> **STORED DATA**:
/-- The request pass 2 serves; in exact mode one of an earlier wheel (R227). -/
def passTwo (s : State) (x : Pc) : Option HReq :=
  if !bestEffort s x then none
  else ((List.finRange 16).filterMap fun c => firstReq (x.reqs.filter fun r =>
    r.cls = c && readyReq s x r && (!exactPc s x.p || decide (dieTurn r.arrive < dieTurn s.now)))).head?

/-- The cycles a read waited for refresh: kept for the fill of its load, or with the handle of its engine operation (R225). -/
def creditWait (s : State) (r : HReq) : State :=
  match r.handle with
  | some h => s.withCore fun c => { c with table := c.table.set h { c.table[h] with wait := c.table[h].wait + r.wait } }
  | none =>
    if r.gcore = s.core.gcore && (s.core.reqs.any (·.ticket = r.ticket) || s.core.fetches.any (·.ticket = r.ticket)) then
      s.withCore fun c => { c with refWaits := c.refWaits ++ [(r.ticket, r.wait)] }
    else s

/-- Cycles from a row access to its data: 51.2, whole cycles (R223). -/
def rowCycles : Nat := 52

/-- A request of the channel is the write-back of a granule a scrub has read. -/
def Pc.isScrub (x : Pc) (r : HReq) : Bool := x.scrubRead.any (·.ticket = r.ticket)

/-- The write-backs of a granule are over or cancelled (R228, R521). -/
def Pc.endScrub (x : Pc) (granule : Nat) : Pc :=
  let mine := x.scrubRead.filter (·.granule = granule)
  { x with
    scrubRead := x.scrubRead.filter (·.granule != granule)
    reqs := x.reqs.filter fun r => !mine.any (·.ticket = r.ticket) }

/-- A unit of a request is served; with its last one the request is over: a write-back ends every other of its granule (R521), a read's data
comes after the row access (R223) and its wait counts (R225). -/
def serveReq (s : State) (p : Nat) (r : HReq) (f : Pc → Pc) : State :=
  let rest := fun (rs : List HReq) =>
    if r.units ≤ 1 then rs.filter (· != r) else rs.map fun q => if q = r then { r with units := r.units - 1 } else q
  let s := modPc s p fun x =>
    let y := f { x with
      reqs := rest x.reqs
      idle := if x.isScrub r then x.idle else max x.idle s.now
      data := (x.data.filter fun d => s.now < d.at_) ++ (if r.units ≤ 1 && !r.write then [⟨r.ticket, r.handle, s.now + rowCycles⟩] else []) }
    match x.scrubRead.find? (·.ticket = r.ticket) with
    | some e => y.endScrub e.granule
    | none => y
  if r.units ≤ 1 && !r.write then creditWait s r else s

/-- A demand write to a granule that a scrub has read and not written back: its data stands (R228, R521). -/
def cancelScrub (s : State) (pa : Nat) : State :=
  { s with hbm := s.hbm.map fun x => if x.p = channelOf s pa then x.endScrub (granuleOf s pa) else x }

/-- A scrub's read has corrected a granule: its write-back is owed, in a class, for a handle (R228, R405). -/
def oweScrub (s : State) (p : Fin 512) (granule : Nat) (cls : Fin 16) (h : Option (Fin 128)) : State :=
  (modPc { s with ticket := s.ticket + 1 } p.val fun x => { x with scrubRead := x.scrubRead ++ [⟨granule, cls, s.ticket, h⟩] }).later none
    (.scrubWriteback p granule)

/-! ## Lanes (R523, R524) -/

/-- The count of a lane in the present window. -/
def laneErrs (s : State) (c lane : Nat) : Nat := ((s.hub.lanes.find? fun x => x.1 = c && x.2.1 = lane).map (·.2.2)).getD 0

/-- A corrected error counts on its memory die, and for its lane; the register shows the highest count (R477, R523). -/
def countLane (s : State) (c lane : Nat) : State :=
  let s := countCe s (8 + c / 64) false
  let n := min 255 (laneErrs s c lane + 1)
  let s := s.withHub fun h => { h with lanes := h.lanes.filter (fun x => !(x.1 = c && x.2.1 = lane)) ++ [(c, lane, n)] }
  let r := hubGet s (rLane c)
  let s := if fld r 7 0 < n then hubPut s (rLane c) (setFld (setFld r 15 8 lane) 7 0 n) else s
  if h : c < 256 ∧ n = 255 then s.at s.now (.laneRepair ⟨c, h.1⟩ (BitVec.ofNat 8 lane)) else s

/-- A patrol read; whether it corrects an error, and on which lane, is left open (log 26). -/
def patrolRead (s : State) (p : Fin 512) : State :=
  let x := findPc s p.val
  let s := modPc s p.val fun x => { (x.charge 13) with scrub := (x.scrub + 1) % pcGranules }
  let n := Config.freeChoice s.fresh
  let s := { s with fresh := s.fresh + 1 }
  if n % 2 = 1 then oweScrub (countLane s (p.val / 2) (n / 2 % 72)) p x.scrub 13 none else s

/-- The controller looks again: in the next cycle, or in the next wheel when its units are spent or the patrol waits for new ones. -/
def serveAgain (s : State) (p : Fin 512) : State :=
  let x := findPc s p.val
  if pcHeld s x || (x.reqs.isEmpty && unitsOf s p.val 13 = 0) then s
  else if (passOne s x).isSome || (passTwo s x).isSome then s.atOnce (s.now + 1) (.hbmServiceUnit p)
  else
    let later := (x.reqs.filter fun r => s.now < r.arrive).map (·.arrive)
    s.atOnce ((later.filter (· < s.nextDieWheel)).foldl min s.nextDieWheel) (.hbmServiceUnit p)

/-- A request other than a scrub's write-back has arrived and waits. -/
def waitingAny (s : State) (x : Pc) : Bool := x.reqs.any fun r => decide (r.arrive ≤ s.now) && !x.isScrub r

/-- SRIDLE wheels from the last request (R226); one that is still on its way has not arrived. -/
def idleFrom (s : State) (p : Fin 512) : State :=
  let n := fld (hubGet s (rSridle p.val)) 7 0
  let x := findPc s p.val
  if n != 0 && !waitingAny s x && !x.selfRef && !x.training then
    s.atOnce (max s.now (x.idle + 256 * n)) (.selfRefreshEntry p)
  else s

/-- R218, R221, R222, R228. -/
def execHbmServiceUnit (p : Fin 512) (s : State) : Host.Outcome State Fault Refusal :=
  let s := modPc s p.val (·.roll (dieWheel s.now))
  let x := findPc s p.val
  if pcHeld s x then done s
  else
    let t := match passOne s x with
      | some (c, some r) => serveReq s p.val r (·.charge c)
      | some (_, none) => patrolRead s p
      | none => (match passTwo s x with
        | some r => serveReq s p.val r fun y => { y with used := y.used + 1 }
        | none => s)
    done (idleFrom (serveAgain t p) p)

> **DIRECTIONS**:
Reproduce the listing verbatim.

> **ANSWER AREA**:
/-- The request pass 2 serves; in exact mode one of an earlier wheel (R227). -/
def passTwo (s : State) (x : Pc) : Option HReq :=
  if !bestEffort s x then none
  else ((List.finRange 16).filterMap fun c => firstReq (x.reqs.filter fun r =>
    r.cls = c && readyReq s x r && (!exactPc s x.p || decide (dieTurn r.arrive < dieTurn s.now)))).head?

/-- The cycles a read waited for refresh: kept for the fill of its load, or with the handle of its engine operation (R225). -/
def creditWait (s : State) (r : HReq) : State :=
  match r.handle with
  | some h => s.withCore fun c => { c with table := c.table.set h { c.table[h] with wait := c.table[h].wait + r.wait } }
  | none =>
    if r.gcore = s.core.gcore && (s.core.reqs.any (·.ticket = r.ticket) || s.core.fetches.any (·.ticket = r.ticket)) then
      s.withCore fun c => { c with refWaits := c.refWaits ++ [(r.ticket, r.wait)] }
    else s

/-- Cycles from a row access to its data: 51.2, whole cycles (R223). -/
def rowCycles : Nat := 52

/-- A request of the channel is the write-back of a granule a scrub has read. -/
def Pc.isScrub (x : Pc) (r : HReq) : Bool := x.scrubRead.any (·.ticket = r.ticket)

/-- The write-backs of a granule are over or cancelled (R228, R521). -/
def Pc.endScrub (x : Pc) (granule : Nat) : Pc :=
  let mine := x.scrubRead.filter (·.granule = granule)
  { x with
    scrubRead := x.scrubRead.filter (·.granule != granule)
    reqs := x.reqs.filter fun r => !mine.any (·.ticket = r.ticket) }

/-- A unit of a request is served; with its last one the request is over: a write-back ends every other of its granule (R521), a read's data
comes after the row access (R223) and its wait counts (R225). -/
def serveReq (s : State) (p : Nat) (r : HReq) (f : Pc → Pc) : State :=
  let rest := fun (rs : List HReq) =>
    if r.units ≤ 1 then rs.filter (· != r) else rs.map fun q => if q = r then { r with units := r.units - 1 } else q
  let s := modPc s p fun x =>
    let y := f { x with
      reqs := rest x.reqs
      idle := if x.isScrub r then x.idle else max x.idle s.now
      data := (x.data.filter fun d => s.now < d.at_) ++ (if r.units ≤ 1 && !r.write then [⟨r.ticket, r.handle, s.now + rowCycles⟩] else []) }
    match x.scrubRead.find? (·.ticket = r.ticket) with
    | some e => y.endScrub e.granule
    | none => y
  if r.units ≤ 1 && !r.write then creditWait s r else s

/-- A demand write to a granule that a scrub has read and not written back: its data stands (R228, R521). -/
def cancelScrub (s : State) (pa : Nat) : State :=
  { s with hbm := s.hbm.map fun x => if x.p = channelOf s pa then x.endScrub (granuleOf s pa) else x }

/-- A scrub's read has corrected a granule: its write-back is owed, in a class, for a handle (R228, R405). -/
def oweScrub (s : State) (p : Fin 512) (granule : Nat) (cls : Fin 16) (h : Option (Fin 128)) : State :=
  (modPc { s with ticket := s.ticket + 1 } p.val fun x => { x with scrubRead := x.scrubRead ++ [⟨granule, cls, s.ticket, h⟩] }).later none
    (.scrubWriteback p granule)

/-! ## Lanes (R523, R524) -/

/-- The count of a lane in the present window. -/
def laneErrs (s : State) (c lane : Nat) : Nat := ((s.hub.lanes.find? fun x => x.1 = c && x.2.1 = lane).map (·.2.2)).getD 0

/-- A corrected error counts on its memory die, and for its lane; the register shows the highest count (R477, R523). -/
def countLane (s : State) (c lane : Nat) : State :=
  let s := countCe s (8 + c / 64) false
  let n := min 255 (laneErrs s c lane + 1)
  let s := s.withHub fun h => { h with lanes := h.lanes.filter (fun x => !(x.1 = c && x.2.1 = lane)) ++ [(c, lane, n)] }
  let r := hubGet s (rLane c)
  let s := if fld r 7 0 < n then hubPut s (rLane c) (setFld (setFld r 15 8 lane) 7 0 n) else s
  if h : c < 256 ∧ n = 255 then s.at s.now (.laneRepair ⟨c, h.1⟩ (BitVec.ofNat 8 lane)) else s

/-- A patrol read; whether it corrects an error, and on which lane, is left open (log 26). -/
def patrolRead (s : State) (p : Fin 512) : State :=
  let x := findPc s p.val
  let s := modPc s p.val fun x => { (x.charge 13) with scrub := (x.scrub + 1) % pcGranules }
  let n := Config.freeChoice s.fresh
  let s := { s with fresh := s.fresh + 1 }
  if n % 2 = 1 then oweScrub (countLane s (p.val / 2) (n / 2 % 72)) p x.scrub 13 none else s

/-- The controller looks again: in the next cycle, or in the next wheel when its units are spent or the patrol waits for new ones. -/
def serveAgain (s : State) (p : Fin 512) : State :=
  let x := findPc s p.val
  if pcHeld s x || (x.reqs.isEmpty && unitsOf s p.val 13 = 0) then s
  else if (passOne s x).isSome || (passTwo s x).isSome then s.atOnce (s.now + 1) (.hbmServiceUnit p)
  else
    let later := (x.reqs.filter fun r => s.now < r.arrive).map (·.arrive)
    s.atOnce ((later.filter (· < s.nextDieWheel)).foldl min s.nextDieWheel) (.hbmServiceUnit p)

/-- A request other than a scrub's write-back has arrived and waits. -/
def waitingAny (s : State) (x : Pc) : Bool := x.reqs.any fun r => decide (r.arrive ≤ s.now) && !x.isScrub r

/-- SRIDLE wheels from the last request (R226); one that is still on its way has not arrived. -/
def idleFrom (s : State) (p : Fin 512) : State :=
  let n := fld (hubGet s (rSridle p.val)) 7 0
  let x := findPc s p.val
  if n != 0 && !waitingAny s x && !x.selfRef && !x.training then
    s.atOnce (max s.now (x.idle + 256 * n)) (.selfRefreshEntry p)
  else s

/-- R218, R221, R222, R228. -/
def execHbmServiceUnit (p : Fin 512) (s : State) : Host.Outcome State Fault Refusal :=
  let s := modPc s p.val (·.roll (dieWheel s.now))
  let x := findPc s p.val
  if pcHeld s x then done s
  else
    let t := match passOne s x with
      | some (c, some r) => serveReq s p.val r (·.charge c)
      | some (_, none) => patrolRead s p
      | none => (match passTwo s x with
        | some r => serveReq s p.val r fun y => { y with used := y.used + 1 }
        | none => s)
    done (idleFrom (serveAgain t p) p)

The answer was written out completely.